%%
-- ==== Sys2Proof/Laws/Orders.lean ====
section
/-! SUPPORT. What the shared operations of CTB leave alone: one lemma for each operation and each part of the state it never touches. -/

namespace Sys2Proof.Laws

open Sys2Proof.Machine

variable (s : State)

/-! ### dataFault -/
@[simp] theorem dataFault_ports (u : UnitAddr) (x : Cond) :
    (dataFault u x s).ports = s.ports := by
  simp only [dataFault]; (repeat' split) <;> simp
@[simp] theorem dataFault_port (u : UnitAddr) (x : Cond) (y : Port) :
    (dataFault u x s).port y = s.port y := by
  simp only [dataFault]; (repeat' split) <;> simp
@[simp] theorem dataFault_selectQ (u : UnitAddr) (x : Cond) :
    (dataFault u x s).ctb.selectQ = s.ctb.selectQ := by
  simp only [dataFault]; (repeat' split) <;> simp
@[simp] theorem dataFault_stopQ (u : UnitAddr) (x : Cond) :
    (dataFault u x s).ctb.stopQ = s.ctb.stopQ := by
  simp only [dataFault]; (repeat' split) <;> simp
@[simp] theorem dataFault_lnk (u : UnitAddr) (x : Cond) :
    (dataFault u x s).lnk = s.lnk := by
  simp only [dataFault]; (repeat' split) <;> simp
@[simp] theorem dataFault_queue (u : UnitAddr) (x : Cond) (y : Port) :
    (dataFault u x s).queue y = s.queue y := by
  simp only [dataFault]; (repeat' split) <;> simp
@[simp] theorem dataFault_seqNo (u : UnitAddr) (x : Cond) (y : Port) :
    (dataFault u x s).seqNo y = s.seqNo y := by
  simp only [dataFault]; (repeat' split) <;> simp
@[simp] theorem dataFault_heldList (u : UnitAddr) (x : Cond) (y : Port) :
    (dataFault u x s).heldList y = s.heldList y := by
  simp only [dataFault]; (repeat' split) <;> simp
@[simp] theorem dataFault_deferred (u : UnitAddr) (x : Cond) :
    (dataFault u x s).rcm.deferred = s.rcm.deferred := by
  simp only [dataFault]; (repeat' split) <;> simp
@[simp] theorem dataFault_page (u : UnitAddr) (x : Cond) (y : PageNo) :
    (dataFault u x s).page y = s.page y := by
  simp only [dataFault]; (repeat' split) <;> simp
@[simp] theorem dataFault_store (u : UnitAddr) (x : Cond) :
    (dataFault u x s).str.store = s.str.store := by
  simp only [dataFault]; (repeat' split) <;> simp
@[simp] theorem dataFault_dsc (u : UnitAddr) (x : Cond) :
    (dataFault u x s).dsc = s.dsc := by
  simp only [dataFault]; (repeat' split) <;> simp
@[simp] theorem dataFault_pending (u : UnitAddr) (x : Cond) :
    (dataFault u x s).pending = s.pending := by
  simp only [dataFault]; (repeat' split) <;> simp

/-! ### becomeCurrent -/
@[simp] theorem becomeCurrent_ports (u : UnitAddr) (a n : Word) :
    (becomeCurrent u a n.toNat s).1.ports = s.ports := by
  simp only [becomeCurrent]; (repeat' split) <;> simp
@[simp] theorem becomeCurrent_port (u : UnitAddr) (a n : Word) (y : Port) :
    (becomeCurrent u a n.toNat s).1.port y = s.port y := by
  simp only [becomeCurrent]; (repeat' split) <;> simp
@[simp] theorem becomeCurrent_selectQ (u : UnitAddr) (a n : Word) :
    (becomeCurrent u a n.toNat s).1.ctb.selectQ = s.ctb.selectQ := by
  simp only [becomeCurrent]; (repeat' split) <;> simp
@[simp] theorem becomeCurrent_stopQ (u : UnitAddr) (a n : Word) :
    (becomeCurrent u a n.toNat s).1.ctb.stopQ = s.ctb.stopQ := by
  simp only [becomeCurrent]; (repeat' split) <;> simp
@[simp] theorem becomeCurrent_lnk (u : UnitAddr) (a n : Word) :
    (becomeCurrent u a n.toNat s).1.lnk = s.lnk := by
  simp only [becomeCurrent]; (repeat' split) <;> simp
@[simp] theorem becomeCurrent_queue (u : UnitAddr) (a n : Word) (y : Port) :
    (becomeCurrent u a n.toNat s).1.queue y = s.queue y := by
  simp only [becomeCurrent]; (repeat' split) <;> simp
@[simp] theorem becomeCurrent_seqNo (u : UnitAddr) (a n : Word) (y : Port) :
    (becomeCurrent u a n.toNat s).1.seqNo y = s.seqNo y := by
  simp only [becomeCurrent]; (repeat' split) <;> simp
@[simp] theorem becomeCurrent_heldList (u : UnitAddr) (a n : Word) (y : Port) :
    (becomeCurrent u a n.toNat s).1.heldList y = s.heldList y := by
  simp only [becomeCurrent]; (repeat' split) <;> simp
@[simp] theorem becomeCurrent_deferred (u : UnitAddr) (a n : Word) :
    (becomeCurrent u a n.toNat s).1.rcm.deferred = s.rcm.deferred := by
  simp only [becomeCurrent]; (repeat' split) <;> simp
@[simp] theorem becomeCurrent_store (u : UnitAddr) (a n : Word) :
    (becomeCurrent u a n.toNat s).1.str.store = s.str.store := by
  simp only [becomeCurrent]; (repeat' split) <;> simp
@[simp] theorem becomeCurrent_dsc (u : UnitAddr) (a n : Word) :
    (becomeCurrent u a n.toNat s).1.dsc = s.dsc := by
  simp only [becomeCurrent]; (repeat' split) <;> simp
@[simp] theorem becomeCurrent_pending (u : UnitAddr) (a n : Word) :
    (becomeCurrent u a n.toNat s).1.pending = s.pending := by
  simp only [becomeCurrent]; (repeat' split) <;> simp

/-! ### testLookahead -/
@[simp] theorem testLookahead_ports (u : UnitAddr) :
    (testLookahead u s).ports = s.ports := by
  simp only [testLookahead]; (repeat' split) <;> simp
@[simp] theorem testLookahead_port (u : UnitAddr) (y : Port) :
    (testLookahead u s).port y = s.port y := by
  simp only [testLookahead]; (repeat' split) <;> simp
@[simp] theorem testLookahead_selectQ (u : UnitAddr) :
    (testLookahead u s).ctb.selectQ = s.ctb.selectQ := by
  simp only [testLookahead]; (repeat' split) <;> simp
@[simp] theorem testLookahead_stopQ (u : UnitAddr) :
    (testLookahead u s).ctb.stopQ = s.ctb.stopQ := by
  simp only [testLookahead]; (repeat' split) <;> simp
@[simp] theorem testLookahead_lnk (u : UnitAddr) :
    (testLookahead u s).lnk = s.lnk := by
  simp only [testLookahead]; (repeat' split) <;> simp
@[simp] theorem testLookahead_queue (u : UnitAddr) (y : Port) :
    (testLookahead u s).queue y = s.queue y := by
  simp only [testLookahead]; (repeat' split) <;> simp
@[simp] theorem testLookahead_seqNo (u : UnitAddr) (y : Port) :
    (testLookahead u s).seqNo y = s.seqNo y := by
  simp only [testLookahead]; (repeat' split) <;> simp
@[simp] theorem testLookahead_heldList (u : UnitAddr) (y : Port) :
    (testLookahead u s).heldList y = s.heldList y := by
  simp only [testLookahead]; (repeat' split) <;> simp
@[simp] theorem testLookahead_deferred (u : UnitAddr) :
    (testLookahead u s).rcm.deferred = s.rcm.deferred := by
  simp only [testLookahead]; (repeat' split) <;> simp
@[simp] theorem testLookahead_page (u : UnitAddr) (y : PageNo) :
    (testLookahead u s).page y = s.page y := by
  simp only [testLookahead]; (repeat' split) <;> simp
@[simp] theorem testLookahead_store (u : UnitAddr) :
    (testLookahead u s).str.store = s.str.store := by
  simp only [testLookahead]; (repeat' split) <;> simp
@[simp] theorem testLookahead_dsc (u : UnitAddr) :
    (testLookahead u s).dsc = s.dsc := by
  simp only [testLookahead]; (repeat' split) <;> simp
@[simp] theorem testLookahead_pending (u : UnitAddr) :
    (testLookahead u s).pending = s.pending := by
  simp only [testLookahead]; (repeat' split) <;> simp

/-! ### firstSegment -/
@[simp] theorem firstSegment_ports (u : UnitAddr) :
    (firstSegment u s).ports = s.ports := by
  simp only [firstSegment]; (repeat' split) <;> simp
@[simp] theorem firstSegment_port (u : UnitAddr) (y : Port) :
    (firstSegment u s).port y = s.port y := by
  simp only [firstSegment]; (repeat' split) <;> simp
@[simp] theorem firstSegment_selectQ (u : UnitAddr) :
    (firstSegment u s).ctb.selectQ = s.ctb.selectQ := by
  simp only [firstSegment]; (repeat' split) <;> simp
@[simp] theorem firstSegment_stopQ (u : UnitAddr) :
    (firstSegment u s).ctb.stopQ = s.ctb.stopQ := by
  simp only [firstSegment]; (repeat' split) <;> simp
@[simp] theorem firstSegment_lnk (u : UnitAddr) :
    (firstSegment u s).lnk = s.lnk := by
  simp only [firstSegment]; (repeat' split) <;> simp
@[simp] theorem firstSegment_queue (u : UnitAddr) (y : Port) :
    (firstSegment u s).queue y = s.queue y := by
  simp only [firstSegment]; (repeat' split) <;> simp
@[simp] theorem firstSegment_seqNo (u : UnitAddr) (y : Port) :
    (firstSegment u s).seqNo y = s.seqNo y := by
  simp only [firstSegment]; (repeat' split) <;> simp
@[simp] theorem firstSegment_heldList (u : UnitAddr) (y : Port) :
    (firstSegment u s).heldList y = s.heldList y := by
  simp only [firstSegment]; (repeat' split) <;> simp
@[simp] theorem firstSegment_deferred (u : UnitAddr) :
    (firstSegment u s).rcm.deferred = s.rcm.deferred := by
  simp only [firstSegment]; (repeat' split) <;> simp
@[simp] theorem firstSegment_store (u : UnitAddr) :
    (firstSegment u s).str.store = s.str.store := by
  simp only [firstSegment]; (repeat' split) <;> simp
@[simp] theorem firstSegment_dsc (u : UnitAddr) :
    (firstSegment u s).dsc = s.dsc := by
  simp only [firstSegment]; (repeat' split) <;> simp
@[simp] theorem firstSegment_pending (u : UnitAddr) :
    (firstSegment u s).pending = s.pending := by
  simp only [firstSegment]; (repeat' split) <;> simp

/-! ### switchTo -/
@[simp] theorem switchTo_ports (u : UnitAddr) (d : Descriptor) (a : Word) :
    (switchTo u d a s).1.ports = s.ports := by
  simp only [switchTo]; (repeat' split) <;> simp
@[simp] theorem switchTo_port (u : UnitAddr) (d : Descriptor) (a : Word) (y : Port) :
    (switchTo u d a s).1.port y = s.port y := by
  simp only [switchTo]; (repeat' split) <;> simp
@[simp] theorem switchTo_selectQ (u : UnitAddr) (d : Descriptor) (a : Word) :
    (switchTo u d a s).1.ctb.selectQ = s.ctb.selectQ := by
  simp only [switchTo]; (repeat' split) <;> simp
@[simp] theorem switchTo_stopQ (u : UnitAddr) (d : Descriptor) (a : Word) :
    (switchTo u d a s).1.ctb.stopQ = s.ctb.stopQ := by
  simp only [switchTo]; (repeat' split) <;> simp
@[simp] theorem switchTo_lnk (u : UnitAddr) (d : Descriptor) (a : Word) :
    (switchTo u d a s).1.lnk = s.lnk := by
  simp only [switchTo]; (repeat' split) <;> simp
@[simp] theorem switchTo_heldList (u : UnitAddr) (d : Descriptor) (a : Word) (y : Port) :
    (switchTo u d a s).1.heldList y = s.heldList y := by
  simp only [switchTo]; (repeat' split) <;> simp
@[simp] theorem switchTo_deferred (u : UnitAddr) (d : Descriptor) (a : Word) :
    (switchTo u d a s).1.rcm.deferred = s.rcm.deferred := by
  simp only [switchTo]; (repeat' split) <;> simp
@[simp] theorem switchTo_store (u : UnitAddr) (d : Descriptor) (a : Word) :
    (switchTo u d a s).1.str.store = s.str.store := by
  simp only [switchTo]; (repeat' split) <;> simp
@[simp] theorem switchTo_dsc (u : UnitAddr) (d : Descriptor) (a : Word) :
    (switchTo u d a s).1.dsc = s.dsc := by
  simp only [switchTo]; (repeat' split) <;> simp
@[simp] theorem switchTo_pending (u : UnitAddr) (d : Descriptor) (a : Word) :
    (switchTo u d a s).1.pending = s.pending := by
  simp only [switchTo]; (repeat' split) <;> simp

/-! ### placeSome -/
@[simp] theorem placeSome_ports (u : UnitAddr) (g : Segment) (bs : List Byte) :
    (placeSome u g bs s).ports = s.ports := by
  simp only [placeSome]; (repeat' split) <;> simp
@[simp] theorem placeSome_port (u : UnitAddr) (g : Segment) (bs : List Byte) (y : Port) :
    (placeSome u g bs s).port y = s.port y := by
  simp only [placeSome]; (repeat' split) <;> simp
@[simp] theorem placeSome_selectQ (u : UnitAddr) (g : Segment) (bs : List Byte) :
    (placeSome u g bs s).ctb.selectQ = s.ctb.selectQ := by
  simp only [placeSome]; (repeat' split) <;> simp
@[simp] theorem placeSome_stopQ (u : UnitAddr) (g : Segment) (bs : List Byte) :
    (placeSome u g bs s).ctb.stopQ = s.ctb.stopQ := by
  simp only [placeSome]; (repeat' split) <;> simp
@[simp] theorem placeSome_lnk (u : UnitAddr) (g : Segment) (bs : List Byte) :
    (placeSome u g bs s).lnk = s.lnk := by
  simp only [placeSome]; (repeat' split) <;> simp
@[simp] theorem placeSome_queue (u : UnitAddr) (g : Segment) (bs : List Byte) (y : Port) :
    (placeSome u g bs s).queue y = s.queue y := by
  simp only [placeSome]; (repeat' split) <;> simp
@[simp] theorem placeSome_seqNo (u : UnitAddr) (g : Segment) (bs : List Byte) (y : Port) :
    (placeSome u g bs s).seqNo y = s.seqNo y := by
  simp only [placeSome]; (repeat' split) <;> simp
@[simp] theorem placeSome_heldList (u : UnitAddr) (g : Segment) (bs : List Byte) (y : Port) :
    (placeSome u g bs s).heldList y = s.heldList y := by
  simp only [placeSome]; (repeat' split) <;> simp
@[simp] theorem placeSome_deferred (u : UnitAddr) (g : Segment) (bs : List Byte) :
    (placeSome u g bs s).rcm.deferred = s.rcm.deferred := by
  simp only [placeSome]; (repeat' split) <;> simp
@[simp] theorem placeSome_page (u : UnitAddr) (g : Segment) (bs : List Byte) (y : PageNo) :
    (placeSome u g bs s).page y = s.page y := by
  simp only [placeSome]; (repeat' split) <;> simp
@[simp] theorem placeSome_dsc (u : UnitAddr) (g : Segment) (bs : List Byte) :
    (placeSome u g bs s).dsc = s.dsc := by
  simp only [placeSome]; (repeat' split) <;> simp
@[simp] theorem placeSome_pending (u : UnitAddr) (g : Segment) (bs : List Byte) :
    (placeSome u g bs s).pending = s.pending := by
  simp only [placeSome]; (repeat' split) <;> simp

/-! ### overrun -/
@[simp] theorem overrun_ports (u : UnitAddr) :
    (overrun u s).ports = s.ports := by
  simp only [overrun]; (repeat' split) <;> simp
@[simp] theorem overrun_port (u : UnitAddr) (y : Port) :
    (overrun u s).port y = s.port y := by
  simp only [overrun]; (repeat' split) <;> simp
@[simp] theorem overrun_selectQ (u : UnitAddr) :
    (overrun u s).ctb.selectQ = s.ctb.selectQ := by
  simp only [overrun]; (repeat' split) <;> simp
@[simp] theorem overrun_stopQ (u : UnitAddr) :
    (overrun u s).ctb.stopQ = s.ctb.stopQ := by
  simp only [overrun]; (repeat' split) <;> simp
@[simp] theorem overrun_lnk (u : UnitAddr) :
    (overrun u s).lnk = s.lnk := by
  simp only [overrun]; (repeat' split) <;> simp
@[simp] theorem overrun_queue (u : UnitAddr) (y : Port) :
    (overrun u s).queue y = s.queue y := by
  simp only [overrun]; (repeat' split) <;> simp
@[simp] theorem overrun_seqNo (u : UnitAddr) (y : Port) :
    (overrun u s).seqNo y = s.seqNo y := by
  simp only [overrun]; (repeat' split) <;> simp
@[simp] theorem overrun_heldList (u : UnitAddr) (y : Port) :
    (overrun u s).heldList y = s.heldList y := by
  simp only [overrun]; (repeat' split) <;> simp
@[simp] theorem overrun_deferred (u : UnitAddr) :
    (overrun u s).rcm.deferred = s.rcm.deferred := by
  simp only [overrun]; (repeat' split) <;> simp
@[simp] theorem overrun_page (u : UnitAddr) (y : PageNo) :
    (overrun u s).page y = s.page y := by
  simp only [overrun]; (repeat' split) <;> simp
@[simp] theorem overrun_store (u : UnitAddr) :
    (overrun u s).str.store = s.str.store := by
  simp only [overrun]; (repeat' split) <;> simp
@[simp] theorem overrun_dsc (u : UnitAddr) :
    (overrun u s).dsc = s.dsc := by
  simp only [overrun]; (repeat' split) <;> simp
@[simp] theorem overrun_pending (u : UnitAddr) :
    (overrun u s).pending = s.pending := by
  simp only [overrun]; (repeat' split) <;> simp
%%
Work instruction => Starting with the first line above and ending with the line that holds "(dataFault u x s).port y = s.port y := by", restate each line word for word and add nothing else.

Response box =>
-- ==== Sys2Proof/Laws/Orders.lean ====
section
/-! SUPPORT. What the shared operations of CTB leave alone: one lemma for each operation and each part of the state it never touches. -/

namespace Sys2Proof.Laws

open Sys2Proof.Machine

variable (s : State)

/-! ### dataFault -/
@[simp] theorem dataFault_ports (u : UnitAddr) (x : Cond) :
    (dataFault u x s).ports = s.ports := by
  simp only [dataFault]; (repeat' split) <;> simp
@[simp] theorem dataFault_port (u : UnitAddr) (x : Cond) (y : Port) :
    (dataFault u x s).port y = s.port y := by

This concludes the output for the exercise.